__WHAT YOU ARE ASKED TO DO__. Filter the records below, keeping only lines with the string "crcInit".

__EXCERPTED RECORDS__.
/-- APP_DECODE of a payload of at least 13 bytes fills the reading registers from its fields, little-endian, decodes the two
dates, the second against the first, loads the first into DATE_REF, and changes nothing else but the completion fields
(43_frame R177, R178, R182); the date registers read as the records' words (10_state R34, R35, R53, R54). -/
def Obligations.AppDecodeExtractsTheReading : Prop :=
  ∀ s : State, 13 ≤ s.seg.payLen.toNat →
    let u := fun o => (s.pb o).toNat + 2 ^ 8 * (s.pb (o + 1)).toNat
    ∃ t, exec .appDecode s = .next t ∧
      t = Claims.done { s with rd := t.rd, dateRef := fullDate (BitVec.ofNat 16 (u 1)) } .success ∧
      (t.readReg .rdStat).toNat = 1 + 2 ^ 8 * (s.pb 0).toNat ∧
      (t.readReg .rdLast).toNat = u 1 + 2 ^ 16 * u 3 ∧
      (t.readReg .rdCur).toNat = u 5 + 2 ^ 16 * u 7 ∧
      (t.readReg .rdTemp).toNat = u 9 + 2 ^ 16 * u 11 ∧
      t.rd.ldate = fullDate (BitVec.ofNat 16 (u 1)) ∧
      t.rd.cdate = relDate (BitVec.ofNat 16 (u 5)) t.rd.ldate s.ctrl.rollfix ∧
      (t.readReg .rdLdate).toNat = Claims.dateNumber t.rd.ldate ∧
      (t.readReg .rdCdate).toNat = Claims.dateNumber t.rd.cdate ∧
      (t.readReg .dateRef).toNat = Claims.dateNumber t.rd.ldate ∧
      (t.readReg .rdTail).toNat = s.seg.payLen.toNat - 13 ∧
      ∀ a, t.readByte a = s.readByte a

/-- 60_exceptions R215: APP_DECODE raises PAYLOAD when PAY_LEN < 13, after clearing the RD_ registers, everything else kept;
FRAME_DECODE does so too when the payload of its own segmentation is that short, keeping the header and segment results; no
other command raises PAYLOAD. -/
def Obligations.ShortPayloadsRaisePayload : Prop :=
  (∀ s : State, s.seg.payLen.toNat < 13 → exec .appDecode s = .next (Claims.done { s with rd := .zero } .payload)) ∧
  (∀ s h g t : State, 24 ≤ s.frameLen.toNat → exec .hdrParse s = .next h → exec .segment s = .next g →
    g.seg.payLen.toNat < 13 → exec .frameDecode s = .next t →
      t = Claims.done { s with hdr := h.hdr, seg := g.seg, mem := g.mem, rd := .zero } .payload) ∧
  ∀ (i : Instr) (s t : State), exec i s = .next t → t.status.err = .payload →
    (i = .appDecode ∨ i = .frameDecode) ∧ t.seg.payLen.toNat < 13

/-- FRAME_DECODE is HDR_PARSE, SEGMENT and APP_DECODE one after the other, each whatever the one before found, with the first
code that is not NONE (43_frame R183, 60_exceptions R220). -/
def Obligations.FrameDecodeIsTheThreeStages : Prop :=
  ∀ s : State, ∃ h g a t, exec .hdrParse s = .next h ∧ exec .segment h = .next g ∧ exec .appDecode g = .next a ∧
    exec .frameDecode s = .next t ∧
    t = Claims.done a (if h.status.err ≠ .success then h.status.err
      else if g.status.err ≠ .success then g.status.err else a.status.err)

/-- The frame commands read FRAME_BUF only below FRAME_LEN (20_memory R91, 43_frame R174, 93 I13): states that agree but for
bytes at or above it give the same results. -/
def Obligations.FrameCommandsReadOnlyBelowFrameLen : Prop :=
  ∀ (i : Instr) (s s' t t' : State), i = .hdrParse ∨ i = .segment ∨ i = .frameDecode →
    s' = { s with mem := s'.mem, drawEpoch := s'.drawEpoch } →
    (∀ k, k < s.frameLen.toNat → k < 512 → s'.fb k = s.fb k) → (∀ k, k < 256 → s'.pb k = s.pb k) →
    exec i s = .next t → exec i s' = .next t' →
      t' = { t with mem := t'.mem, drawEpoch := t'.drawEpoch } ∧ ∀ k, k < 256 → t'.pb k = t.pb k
--
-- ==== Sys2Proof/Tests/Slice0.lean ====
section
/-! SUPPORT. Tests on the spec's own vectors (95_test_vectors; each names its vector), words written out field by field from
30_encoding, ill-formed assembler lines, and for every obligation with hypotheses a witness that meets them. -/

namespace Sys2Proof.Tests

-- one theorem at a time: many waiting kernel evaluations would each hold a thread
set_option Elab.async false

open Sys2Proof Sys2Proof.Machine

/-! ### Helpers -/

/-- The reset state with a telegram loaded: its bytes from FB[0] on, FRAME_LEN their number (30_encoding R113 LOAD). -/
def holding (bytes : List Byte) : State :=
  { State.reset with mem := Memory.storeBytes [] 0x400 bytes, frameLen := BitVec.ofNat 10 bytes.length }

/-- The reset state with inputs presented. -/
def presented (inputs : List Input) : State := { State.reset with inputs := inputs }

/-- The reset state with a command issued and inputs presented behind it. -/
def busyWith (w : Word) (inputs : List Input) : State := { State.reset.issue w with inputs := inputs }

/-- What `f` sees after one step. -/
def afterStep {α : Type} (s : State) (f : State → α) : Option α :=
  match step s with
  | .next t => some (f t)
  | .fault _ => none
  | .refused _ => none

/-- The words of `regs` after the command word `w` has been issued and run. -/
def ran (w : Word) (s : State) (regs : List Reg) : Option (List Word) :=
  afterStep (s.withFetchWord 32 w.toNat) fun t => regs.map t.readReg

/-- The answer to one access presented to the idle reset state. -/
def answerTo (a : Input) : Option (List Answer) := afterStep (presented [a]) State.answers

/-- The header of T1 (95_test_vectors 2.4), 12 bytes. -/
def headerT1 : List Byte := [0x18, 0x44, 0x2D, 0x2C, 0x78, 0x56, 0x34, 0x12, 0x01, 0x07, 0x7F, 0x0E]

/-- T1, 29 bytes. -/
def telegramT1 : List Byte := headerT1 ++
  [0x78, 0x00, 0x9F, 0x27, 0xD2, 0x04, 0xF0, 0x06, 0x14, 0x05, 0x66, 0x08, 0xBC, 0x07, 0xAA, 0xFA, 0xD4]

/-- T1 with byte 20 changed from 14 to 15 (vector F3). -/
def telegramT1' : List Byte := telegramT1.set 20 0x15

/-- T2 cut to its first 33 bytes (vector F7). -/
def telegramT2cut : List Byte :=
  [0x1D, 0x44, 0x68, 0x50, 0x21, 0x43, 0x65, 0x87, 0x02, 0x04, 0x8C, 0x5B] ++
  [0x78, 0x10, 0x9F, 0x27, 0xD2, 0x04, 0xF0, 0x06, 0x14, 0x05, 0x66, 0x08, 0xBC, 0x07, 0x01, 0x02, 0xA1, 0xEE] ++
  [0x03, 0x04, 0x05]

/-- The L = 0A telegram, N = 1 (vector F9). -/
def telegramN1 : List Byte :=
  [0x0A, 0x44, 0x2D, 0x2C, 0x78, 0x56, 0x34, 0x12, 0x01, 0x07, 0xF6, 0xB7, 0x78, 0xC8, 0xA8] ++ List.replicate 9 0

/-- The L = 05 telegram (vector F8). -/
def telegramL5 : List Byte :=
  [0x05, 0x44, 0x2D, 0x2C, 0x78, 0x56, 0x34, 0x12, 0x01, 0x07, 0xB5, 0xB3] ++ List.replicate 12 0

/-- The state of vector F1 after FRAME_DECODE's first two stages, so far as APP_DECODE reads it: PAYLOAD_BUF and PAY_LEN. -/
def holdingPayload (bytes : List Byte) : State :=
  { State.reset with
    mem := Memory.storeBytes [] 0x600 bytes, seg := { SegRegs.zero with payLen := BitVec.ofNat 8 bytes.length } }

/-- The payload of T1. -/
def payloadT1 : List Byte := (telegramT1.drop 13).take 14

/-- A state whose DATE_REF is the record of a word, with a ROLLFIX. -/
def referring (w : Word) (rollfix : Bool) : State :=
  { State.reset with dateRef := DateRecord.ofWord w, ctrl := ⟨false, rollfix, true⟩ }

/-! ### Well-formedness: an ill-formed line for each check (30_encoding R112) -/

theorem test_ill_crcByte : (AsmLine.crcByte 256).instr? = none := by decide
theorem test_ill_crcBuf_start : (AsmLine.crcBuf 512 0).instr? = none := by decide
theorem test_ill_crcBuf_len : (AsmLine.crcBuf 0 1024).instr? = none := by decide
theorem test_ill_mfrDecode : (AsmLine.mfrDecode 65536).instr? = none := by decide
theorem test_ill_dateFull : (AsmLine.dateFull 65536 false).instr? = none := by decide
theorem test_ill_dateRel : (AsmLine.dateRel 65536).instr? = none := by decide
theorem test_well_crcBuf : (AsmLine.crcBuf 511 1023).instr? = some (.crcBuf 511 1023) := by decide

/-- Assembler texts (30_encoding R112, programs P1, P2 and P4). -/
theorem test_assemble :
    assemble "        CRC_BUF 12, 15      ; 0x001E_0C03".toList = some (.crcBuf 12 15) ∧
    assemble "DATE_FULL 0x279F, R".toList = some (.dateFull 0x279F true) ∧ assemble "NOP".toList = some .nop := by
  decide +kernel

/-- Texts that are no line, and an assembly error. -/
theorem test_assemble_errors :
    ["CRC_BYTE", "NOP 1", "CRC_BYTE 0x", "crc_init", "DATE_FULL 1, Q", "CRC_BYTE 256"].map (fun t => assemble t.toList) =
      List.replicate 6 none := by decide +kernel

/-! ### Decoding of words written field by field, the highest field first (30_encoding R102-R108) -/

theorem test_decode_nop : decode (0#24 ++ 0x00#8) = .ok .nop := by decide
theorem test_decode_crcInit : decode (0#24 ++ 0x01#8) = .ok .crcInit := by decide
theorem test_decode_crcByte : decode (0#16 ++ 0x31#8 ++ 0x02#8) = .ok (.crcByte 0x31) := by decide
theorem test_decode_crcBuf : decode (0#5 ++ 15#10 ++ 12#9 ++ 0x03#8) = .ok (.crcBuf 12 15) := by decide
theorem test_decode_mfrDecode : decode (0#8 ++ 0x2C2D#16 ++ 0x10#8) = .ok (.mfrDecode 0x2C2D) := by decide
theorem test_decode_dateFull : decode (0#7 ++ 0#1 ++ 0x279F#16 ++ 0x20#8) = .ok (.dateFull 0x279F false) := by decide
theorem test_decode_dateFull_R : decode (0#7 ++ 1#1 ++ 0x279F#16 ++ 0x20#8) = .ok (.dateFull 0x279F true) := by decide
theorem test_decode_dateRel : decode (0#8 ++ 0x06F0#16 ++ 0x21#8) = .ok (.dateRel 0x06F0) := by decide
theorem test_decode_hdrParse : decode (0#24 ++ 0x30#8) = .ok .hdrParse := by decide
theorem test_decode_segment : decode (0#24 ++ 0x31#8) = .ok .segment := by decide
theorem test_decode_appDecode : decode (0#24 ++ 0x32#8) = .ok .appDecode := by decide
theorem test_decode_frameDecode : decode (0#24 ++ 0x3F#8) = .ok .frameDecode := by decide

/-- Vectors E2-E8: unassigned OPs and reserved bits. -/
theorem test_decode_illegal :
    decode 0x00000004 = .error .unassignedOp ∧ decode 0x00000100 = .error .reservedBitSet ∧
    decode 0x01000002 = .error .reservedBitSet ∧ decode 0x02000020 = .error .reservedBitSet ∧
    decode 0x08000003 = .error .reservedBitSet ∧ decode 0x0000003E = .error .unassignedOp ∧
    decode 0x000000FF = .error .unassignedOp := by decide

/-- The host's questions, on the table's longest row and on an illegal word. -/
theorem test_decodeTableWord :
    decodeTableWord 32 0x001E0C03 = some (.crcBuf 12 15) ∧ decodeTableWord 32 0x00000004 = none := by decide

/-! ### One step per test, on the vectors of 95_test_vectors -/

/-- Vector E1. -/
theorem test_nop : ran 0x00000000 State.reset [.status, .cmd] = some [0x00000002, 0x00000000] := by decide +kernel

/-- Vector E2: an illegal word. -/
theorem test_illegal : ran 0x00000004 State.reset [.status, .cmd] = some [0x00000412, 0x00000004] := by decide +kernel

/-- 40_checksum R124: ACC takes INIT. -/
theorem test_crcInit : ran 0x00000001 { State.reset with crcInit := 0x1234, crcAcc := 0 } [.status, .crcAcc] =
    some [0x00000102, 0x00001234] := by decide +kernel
--
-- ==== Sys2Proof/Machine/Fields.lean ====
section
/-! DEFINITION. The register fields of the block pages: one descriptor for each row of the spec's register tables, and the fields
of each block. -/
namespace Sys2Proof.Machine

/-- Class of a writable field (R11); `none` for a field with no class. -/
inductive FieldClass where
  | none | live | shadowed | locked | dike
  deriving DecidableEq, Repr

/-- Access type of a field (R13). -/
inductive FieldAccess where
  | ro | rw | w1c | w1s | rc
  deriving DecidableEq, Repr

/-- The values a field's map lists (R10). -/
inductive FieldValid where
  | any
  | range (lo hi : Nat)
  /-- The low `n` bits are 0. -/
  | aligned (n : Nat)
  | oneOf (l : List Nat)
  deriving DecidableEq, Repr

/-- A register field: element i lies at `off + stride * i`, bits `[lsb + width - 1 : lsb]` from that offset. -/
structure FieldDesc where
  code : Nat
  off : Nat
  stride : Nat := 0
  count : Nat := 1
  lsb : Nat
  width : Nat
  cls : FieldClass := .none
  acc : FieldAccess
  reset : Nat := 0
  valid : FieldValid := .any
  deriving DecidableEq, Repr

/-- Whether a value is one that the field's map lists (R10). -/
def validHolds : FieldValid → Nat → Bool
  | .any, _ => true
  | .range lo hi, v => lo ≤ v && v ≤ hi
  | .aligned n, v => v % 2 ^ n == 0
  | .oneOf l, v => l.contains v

__ANSWER TO THE EXERCISE__.
theorem test_decode_crcInit : decode (0#24 ++ 0x01#8) = .ok .crcInit := by decide
theorem test_crcInit : ran 0x00000001 { State.reset with crcInit := 0x1234, crcAcc := 0 } [.status, .crcAcc] =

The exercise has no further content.